I hummed noncommittally, staring at the closed lid with the small breathing hole. Raising my voice, I asked, “Were the stairs reportedly destroyed as well?”

That seemed to throw them off, and they glanced at the rusted grated steps they’d obviously dismissed.

“Uh, yeah,” CJ answered through the earpiece. “According to the report, all items were stripped of any evidence that might help them track down Ivanov’s network of associates, and then they torched everything inside the warehouse.”

I nodded, feeling Ivanov’s presence hovering over my shoulder. If the lid wasn’t closed, I’d worry his memory would somehow push me in.

“Callie?” Payton prompted.

“Sorry.” I blinked, unable to change how absent my voice sounded. Forcing myself to turn, I quickly recapped, “I never looked at the outside for fear of revealing too much to Ivanov, but the inside of the tank is just as big of a blank because of the darkness.”

I moved to sit on the edge of the diamond grated platform, gaining some strength over Ivanov’s lingering presence because it was this very platform he’d been killed on. My feet kicked back and forth as I stared down at the guys. It was a unique perspective, being higher than them. “I don’t recall how many times I studied these stairs as they marched me up.

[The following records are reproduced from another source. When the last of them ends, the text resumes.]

-- ==== Sys2Proof/Machine/RingOps.lean ====
section
/-! DEFINITION. Machine/RingOps.lean: ring ports, frames, hop delivery, enumeration, jobs and remote reads (chapter The Trirn Ring and Peer Reconstruction). -/
namespace Sys2Proof.Machine

def Dev.modRng (d : Dev) (f : RngS → RngS) : Dev := { d with rng := f d.rng }
def Dev.rport (d : Dev) (p : Fin 2) : RPort := if p = 0 then d.rng.p0 else d.rng.p1
def Dev.setRport (d : Dev) (p : Fin 2) (x : RPort) : Dev := d.modRng fun r => if p = 0 then { r with p0 := x } else { r with p1 := x }
def Dev.modRport (d : Dev) (p : Fin 2) (f : RPort → RPort) : Dev := d.setRport p (f (d.rport p))

/-- PSTATE of a port (Table 13.13). -/
def Dev.rstate (d : Dev) (p : Fin 2) : Nat := d.fld (F.RNG_PSTAT_PSTATE p.val)
def Dev.setRstate (d : Dev) (p : Fin 2) (v : Nat) : Dev := d.setFld (F.RNG_PSTAT_PSTATE p.val) v
def psDown : Nat := 0
def psTraining : Nat := 1
def psJoining : Nat := 2
def psJoined : Nat := 3
def psFailed : Nat := 4
def psWhistling : Nat := 5

/-- The port is enabled. -/
def Dev.ringEnabled (d : Dev) (p : Fin 2) : Bool := if p = 0 then d.flag F.RNG_CTRL_EAST_EN else d.flag F.RNG_CTRL_WEST_EN

/-- The other port. -/
def opp (p : Fin 2) : Fin 2 := if p = 0 then 1 else 0

/-- Ports that are joined. -/
def Dev.joinedPorts (d : Dev) : List (Fin 2) := ([0, 1] : List (Fin 2)).filter fun p => d.rstate p == psJoined

/-- Topology epoch, node ID and topology state (Tables 13.6 and 13.13). -/
def Dev.epoch (d : Dev) : Nat := d.fld F.RNG_STAT_EPOCH
def Dev.nodeId (d : Dev) : Nat := d.fld F.RNG_STAT_NODE_ID
def Dev.tstate (d : Dev) : Nat := d.fld F.RNG_STAT_TSTATE

/-- The drive's SERIAL of 20 bytes (R368). -/
def ownSerial : Bytes := (Config.serial ++ List.replicate 20 0x20).take 20

/-- Serials compare as unsigned bytes from byte 0 on (R368). -/
def serialLt : Bytes → Bytes → Bool
  | [], [] => false
  | [], _ => true
  | _, [] => false
  | a :: x, b :: y => if a.toNat < b.toNat then true else if a = b then serialLt x y else false

/-- Counter of a port (R410). (DESIGN CHOICE, log entry 58) -/
def Dev.bumpPort (d : Dev) (p : Fin 2) (i : Nat) : Dev := d.bump .rng (8 * p.val + i)

/-! ## Frames -/

/-- Class of a sequenced frame, in the order CMD, DATA, RSP, MGT of Table 13.4. -/
def frameClass (ftype : Nat) : Nat :=
  if ftype = 0x22 ∨ ftype = 0x90 then 0 else if ftype = 0x91 then 1 else if ftype = 0x20 ∨ ftype = 0x21 ∨ ftype = 0x92 then 2 else 3

/-- Frames of a join: JOIN_CHAL, JOIN_RESP and JOIN_CONF. -/
def isJoin (ftype : Nat) : Bool := 0x80 ≤ ftype && ftype ≤ 0x82

/-- Block frames (Table 13.4). -/
def isBlock (ftype : Nat) : Bool := 0x80 ≤ ftype

/-- A block frame is sealed unless it is JOIN_CHAL or JOIN_RESP (R381). -/
def isSealed (ftype : Nat) : Bool := 0x82 ≤ ftype

/-- Bytes 0 to 23 of a block frame (Table 13.3), the additional data of its seal. -/
def frameHead (f : RFrame) : Bytes :=
  leBytes 1 f.ftype ++ leBytes 1 f.flags ++ leBytes 2 f.seq ++ leBytes 6 f.fcnt ++ leBytes 2 f.epoch ++ leBytes 1 f.src ++ leBytes 1 f.dst ++
    leBytes 1 f.tgt ++ [0] ++ leBytes 2 f.job ++ [0, 0] ++ leBytes 4 f.block

/-- The tag of a block frame under a hop key and salt (R381): the IV is the salt followed by FCNT. (DESIGN CHOICE, log entry 6) -/
def frameSeal (f : RFrame) (k : Bytes × Bytes) : Bytes := Config.gcmTag k.1 (beNat (k.2 ++ leBytes 6 f.fcnt)) (frameHead f ++ f.body)

/-- Pad contents to n bytes. -/
def padTo (n : Nat) (b : Bytes) : Bytes := b ++ List.replicate (n - b.length) 0

/-- The bytes of a frame before its CRC (Tables 13.2 to 13.4). -/
def frameFields (f : RFrame) : Bytes :=
  if isBlock f.ftype then frameHead f ++ padTo 256 f.body ++ padTo 16 f.tag
  else leBytes 1 f.ftype ++ leBytes 1 f.flags ++
    (if f.ftype = 1 ∨ f.ftype = 2 then leBytes 2 f.seq ++ padTo 24 f.body
     else if f.ftype = 0x10 then leBytes 2 f.seq ++ leBytes 2 f.epoch ++ leBytes 1 f.hops ++ leBytes 1 f.dst ++ padTo 20 f.body
     else leBytes 2 f.seq ++ leBytes 2 f.epoch ++ leBytes 1 f.src ++ leBytes 1 f.dst ++ leBytes 1 f.tgt ++ [0] ++ leBytes 2 f.job ++ padTo 16 f.body)

/-- The bytes of a frame (R366): 32 of a control frame, 300 of a block frame. Its CRC covers every byte before it (R370). -/
def frameBytes (f : RFrame) : Bytes :=
  let b := frameFields f
  let c := crc32 b
  b ++ leBytes 4 (if f.badCrc then c ^^^ 0xFFFFFFFF else c)

/-- The frame types of Table 13.4. -/
def frameTypes : List Nat := [0x01, 0x02, 0x10, 0x20, 0x21, 0x22, 0x80, 0x81, 0x82, 0x90, 0x91, 0x92]

/-- Received bytes that are a frame: a known FTYPE, its length, a CRC that fits (R366, R367, R370). -/
def frameGood (b : Bytes) : Bool :=
  let t := leAt b 0 1
  frameTypes.contains t && decide (b.length = if isBlock t then 300 else 32) && crc32 (b.take (b.length - 4)) == leNat (b.drop (b.length - 4))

I can’t say I noted much of the trip down since I’d be half delirious with sleep deprivation and malnutrition, but the way up…” I shrugged. “It was the only thing I allowed myself to look at.”

Their eyes returned to the rickety steps, none of their expressions very kind.

“Besides,” I added as I climbed to my feet, turning to pin Ivanov in place with my stare, “Ivanov’s blood is still right here, where I shot him.”

“This is for Kaz,” I cried, raising the gun.

Ivanov started for me as I pulled the trigger.

My first bullet hadn’t killed him. Neither had the second. It’d taken the volley of bullets from the surrounding men with one of Petrov’s people, Zakhar, getting off the very impressive kill shot straight through Ivanov’s head mid-fall. I’d have been more impressed that Zakhar had missed me if I didn’t still suspect that he’d weighed his odds in that fraction of time where Ivanov tackled me backwards into the tank, viewing my possible death as acceptable collateral damage.

Despite Leo and Joe, two more of Petrov’s men, reassuring me that I’d proven myself to them and had gained Zakhar’s begrudging respect, I doubted the stubborn Russian had changed his rather stalwart standpoint so quickly.

I’d know. I was dating one similarly stubborn Russian.

When I blinked from my memory, Ivanov had vanished.

“So this is it then?” Paride verified.

I nodded. “Yeah. This is it. The CIA has a security problem.”

“I hate to be the bearer of bad news,” Callum interrupted, an edge in his voice, “but the CIA’s not the only one with a security problem.”